- REQUIRED WORK
When you reach the line that contains "let v := s.canSts c" in the data below, start reproducing lines exactly, and stop after the line that contains "let brs := w1.getLsbD".

- RECORDS FOR THE EXERCISE
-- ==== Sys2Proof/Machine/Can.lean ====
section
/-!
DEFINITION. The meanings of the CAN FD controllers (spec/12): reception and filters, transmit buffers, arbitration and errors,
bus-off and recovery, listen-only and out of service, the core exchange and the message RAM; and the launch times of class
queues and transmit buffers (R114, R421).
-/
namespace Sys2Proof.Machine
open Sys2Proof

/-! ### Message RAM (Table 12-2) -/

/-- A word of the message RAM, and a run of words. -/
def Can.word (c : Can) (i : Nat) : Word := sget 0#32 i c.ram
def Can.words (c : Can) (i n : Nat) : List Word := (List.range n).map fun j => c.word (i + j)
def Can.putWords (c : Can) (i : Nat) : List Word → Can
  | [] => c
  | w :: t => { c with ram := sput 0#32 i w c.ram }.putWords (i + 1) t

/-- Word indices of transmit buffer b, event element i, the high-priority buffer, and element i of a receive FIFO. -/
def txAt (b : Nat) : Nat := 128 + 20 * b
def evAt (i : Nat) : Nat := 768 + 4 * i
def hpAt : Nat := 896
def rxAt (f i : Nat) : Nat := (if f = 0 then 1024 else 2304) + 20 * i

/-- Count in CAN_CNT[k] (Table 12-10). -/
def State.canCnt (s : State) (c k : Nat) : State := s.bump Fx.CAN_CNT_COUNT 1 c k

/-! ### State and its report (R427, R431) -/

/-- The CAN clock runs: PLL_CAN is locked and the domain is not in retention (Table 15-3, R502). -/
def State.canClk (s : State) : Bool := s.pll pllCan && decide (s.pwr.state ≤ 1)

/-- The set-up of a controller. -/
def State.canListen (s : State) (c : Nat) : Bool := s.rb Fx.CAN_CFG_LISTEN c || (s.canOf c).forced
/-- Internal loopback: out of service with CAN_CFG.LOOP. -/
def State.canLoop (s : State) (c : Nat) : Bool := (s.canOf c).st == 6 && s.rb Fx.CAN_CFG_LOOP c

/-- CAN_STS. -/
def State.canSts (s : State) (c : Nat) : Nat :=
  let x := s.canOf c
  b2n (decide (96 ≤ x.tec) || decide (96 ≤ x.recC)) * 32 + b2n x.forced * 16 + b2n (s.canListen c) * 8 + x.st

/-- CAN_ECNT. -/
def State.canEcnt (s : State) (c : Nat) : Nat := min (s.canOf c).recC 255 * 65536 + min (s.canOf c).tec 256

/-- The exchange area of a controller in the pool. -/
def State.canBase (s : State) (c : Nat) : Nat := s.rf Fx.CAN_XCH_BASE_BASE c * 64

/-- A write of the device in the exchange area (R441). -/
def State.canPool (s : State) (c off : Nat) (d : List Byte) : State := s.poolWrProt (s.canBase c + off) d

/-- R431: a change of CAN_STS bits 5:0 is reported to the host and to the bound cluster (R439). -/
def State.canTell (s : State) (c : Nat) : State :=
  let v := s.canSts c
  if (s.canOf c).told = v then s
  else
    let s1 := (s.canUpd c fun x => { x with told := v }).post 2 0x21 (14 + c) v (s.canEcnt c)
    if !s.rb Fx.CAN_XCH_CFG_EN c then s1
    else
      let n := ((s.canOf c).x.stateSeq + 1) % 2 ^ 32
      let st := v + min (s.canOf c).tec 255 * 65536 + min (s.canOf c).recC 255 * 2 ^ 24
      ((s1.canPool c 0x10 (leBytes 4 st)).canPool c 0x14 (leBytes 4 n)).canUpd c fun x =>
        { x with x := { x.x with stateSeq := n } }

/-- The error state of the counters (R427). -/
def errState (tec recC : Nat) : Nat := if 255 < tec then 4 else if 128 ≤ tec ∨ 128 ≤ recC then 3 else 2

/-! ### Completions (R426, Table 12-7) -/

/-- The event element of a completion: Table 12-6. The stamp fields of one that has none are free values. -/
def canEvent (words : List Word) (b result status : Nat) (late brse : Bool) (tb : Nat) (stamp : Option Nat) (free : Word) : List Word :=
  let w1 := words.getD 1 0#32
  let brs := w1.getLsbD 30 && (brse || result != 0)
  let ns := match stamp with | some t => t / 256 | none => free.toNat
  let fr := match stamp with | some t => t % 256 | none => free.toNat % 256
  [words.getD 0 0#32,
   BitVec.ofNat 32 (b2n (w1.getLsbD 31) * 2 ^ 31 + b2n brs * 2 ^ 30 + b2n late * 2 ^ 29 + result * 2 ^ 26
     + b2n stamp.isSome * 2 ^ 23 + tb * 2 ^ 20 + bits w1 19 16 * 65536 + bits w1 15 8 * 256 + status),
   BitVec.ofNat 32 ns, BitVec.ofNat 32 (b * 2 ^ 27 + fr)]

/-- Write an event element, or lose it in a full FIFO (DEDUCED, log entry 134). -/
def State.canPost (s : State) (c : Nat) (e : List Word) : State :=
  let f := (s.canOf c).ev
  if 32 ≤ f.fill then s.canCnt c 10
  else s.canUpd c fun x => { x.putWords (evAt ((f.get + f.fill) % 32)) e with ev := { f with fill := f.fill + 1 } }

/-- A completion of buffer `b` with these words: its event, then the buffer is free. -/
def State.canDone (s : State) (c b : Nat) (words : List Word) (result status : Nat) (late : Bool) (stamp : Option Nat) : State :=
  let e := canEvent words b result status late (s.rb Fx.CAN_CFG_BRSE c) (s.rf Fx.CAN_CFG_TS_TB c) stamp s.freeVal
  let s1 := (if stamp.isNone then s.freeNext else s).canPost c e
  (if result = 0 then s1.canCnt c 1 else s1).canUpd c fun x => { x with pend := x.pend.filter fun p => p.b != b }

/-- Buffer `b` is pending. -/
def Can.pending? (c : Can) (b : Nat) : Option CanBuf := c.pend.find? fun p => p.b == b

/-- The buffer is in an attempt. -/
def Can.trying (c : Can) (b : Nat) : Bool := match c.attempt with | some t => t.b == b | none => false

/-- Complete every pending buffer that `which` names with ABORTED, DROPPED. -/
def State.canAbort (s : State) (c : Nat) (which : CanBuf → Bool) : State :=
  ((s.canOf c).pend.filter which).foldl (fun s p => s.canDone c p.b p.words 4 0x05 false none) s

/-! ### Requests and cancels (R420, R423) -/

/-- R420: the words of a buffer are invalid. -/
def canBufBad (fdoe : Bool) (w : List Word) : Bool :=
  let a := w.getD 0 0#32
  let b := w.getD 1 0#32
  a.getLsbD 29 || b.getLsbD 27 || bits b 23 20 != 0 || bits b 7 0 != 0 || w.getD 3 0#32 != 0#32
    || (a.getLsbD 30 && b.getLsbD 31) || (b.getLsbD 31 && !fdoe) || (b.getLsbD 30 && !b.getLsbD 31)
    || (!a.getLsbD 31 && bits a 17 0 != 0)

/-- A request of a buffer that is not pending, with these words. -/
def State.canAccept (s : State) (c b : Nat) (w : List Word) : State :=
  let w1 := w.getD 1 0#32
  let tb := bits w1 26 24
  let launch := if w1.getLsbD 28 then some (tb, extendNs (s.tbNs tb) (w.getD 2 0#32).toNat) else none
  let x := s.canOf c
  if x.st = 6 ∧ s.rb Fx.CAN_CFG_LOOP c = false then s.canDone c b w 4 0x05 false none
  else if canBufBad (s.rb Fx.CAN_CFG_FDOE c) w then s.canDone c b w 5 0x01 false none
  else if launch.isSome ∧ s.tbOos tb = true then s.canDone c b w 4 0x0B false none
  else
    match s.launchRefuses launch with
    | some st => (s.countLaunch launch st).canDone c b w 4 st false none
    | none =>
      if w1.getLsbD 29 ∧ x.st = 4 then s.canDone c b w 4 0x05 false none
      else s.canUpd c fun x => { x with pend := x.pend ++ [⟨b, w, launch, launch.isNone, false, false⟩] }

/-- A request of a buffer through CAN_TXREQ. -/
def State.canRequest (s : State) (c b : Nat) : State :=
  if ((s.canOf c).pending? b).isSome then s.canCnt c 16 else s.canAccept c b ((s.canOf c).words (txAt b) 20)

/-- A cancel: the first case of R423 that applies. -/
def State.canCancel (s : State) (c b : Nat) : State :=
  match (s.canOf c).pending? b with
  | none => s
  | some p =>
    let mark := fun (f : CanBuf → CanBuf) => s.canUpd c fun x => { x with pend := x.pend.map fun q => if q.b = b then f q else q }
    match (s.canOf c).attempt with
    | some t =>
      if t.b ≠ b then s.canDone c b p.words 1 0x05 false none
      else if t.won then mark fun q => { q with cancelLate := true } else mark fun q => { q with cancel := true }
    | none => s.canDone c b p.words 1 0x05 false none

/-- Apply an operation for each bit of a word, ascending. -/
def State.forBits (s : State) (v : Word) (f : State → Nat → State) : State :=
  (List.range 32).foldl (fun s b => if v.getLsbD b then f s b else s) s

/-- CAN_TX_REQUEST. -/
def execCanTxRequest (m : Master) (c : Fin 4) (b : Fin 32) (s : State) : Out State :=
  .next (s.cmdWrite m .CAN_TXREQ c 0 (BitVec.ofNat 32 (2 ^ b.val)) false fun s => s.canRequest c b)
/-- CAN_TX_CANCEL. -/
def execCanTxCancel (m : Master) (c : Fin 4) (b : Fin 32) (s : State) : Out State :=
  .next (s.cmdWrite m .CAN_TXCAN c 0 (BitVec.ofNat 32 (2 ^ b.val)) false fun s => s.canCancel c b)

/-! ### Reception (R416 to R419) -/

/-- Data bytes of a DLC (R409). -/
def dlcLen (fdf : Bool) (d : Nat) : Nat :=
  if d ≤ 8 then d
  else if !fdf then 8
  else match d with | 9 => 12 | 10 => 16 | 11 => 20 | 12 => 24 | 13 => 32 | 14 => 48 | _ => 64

- PROBLEM SOLUTION
  let v := s.canSts c
  if (s.canOf c).told = v then s
  else
    let s1 := (s.canUpd c fun x => { x with told := v }).post 2 0x21 (14 + c) v (s.canEcnt c)
    if !s.rb Fx.CAN_XCH_CFG_EN c then s1
    else
      let n := ((s.canOf c).x.stateSeq + 1) % 2 ^ 32
      let st := v + min (s.canOf c).tec 255 * 65536 + min (s.canOf c).recC 255 * 2 ^ 24
      ((s1.canPool c 0x10 (leBytes 4 st)).canPool c 0x14 (leBytes 4 n)).canUpd c fun x =>
        { x with x := { x.x with stateSeq := n } }

/-- The error state of the counters (R427). -/
def errState (tec recC : Nat) : Nat := if 255 < tec then 4 else if 128 ≤ tec ∨ 128 ≤ recC then 3 else 2

/-! ### Completions (R426, Table 12-7) -/

/-- The event element of a completion: Table 12-6. The stamp fields of one that has none are free values. -/
def canEvent (words : List Word) (b result status : Nat) (late brse : Bool) (tb : Nat) (stamp : Option Nat) (free : Word) : List Word :=
  let w1 := words.getD 1 0#32
  let brs := w1.getLsbD 30 && (brse || result != 0)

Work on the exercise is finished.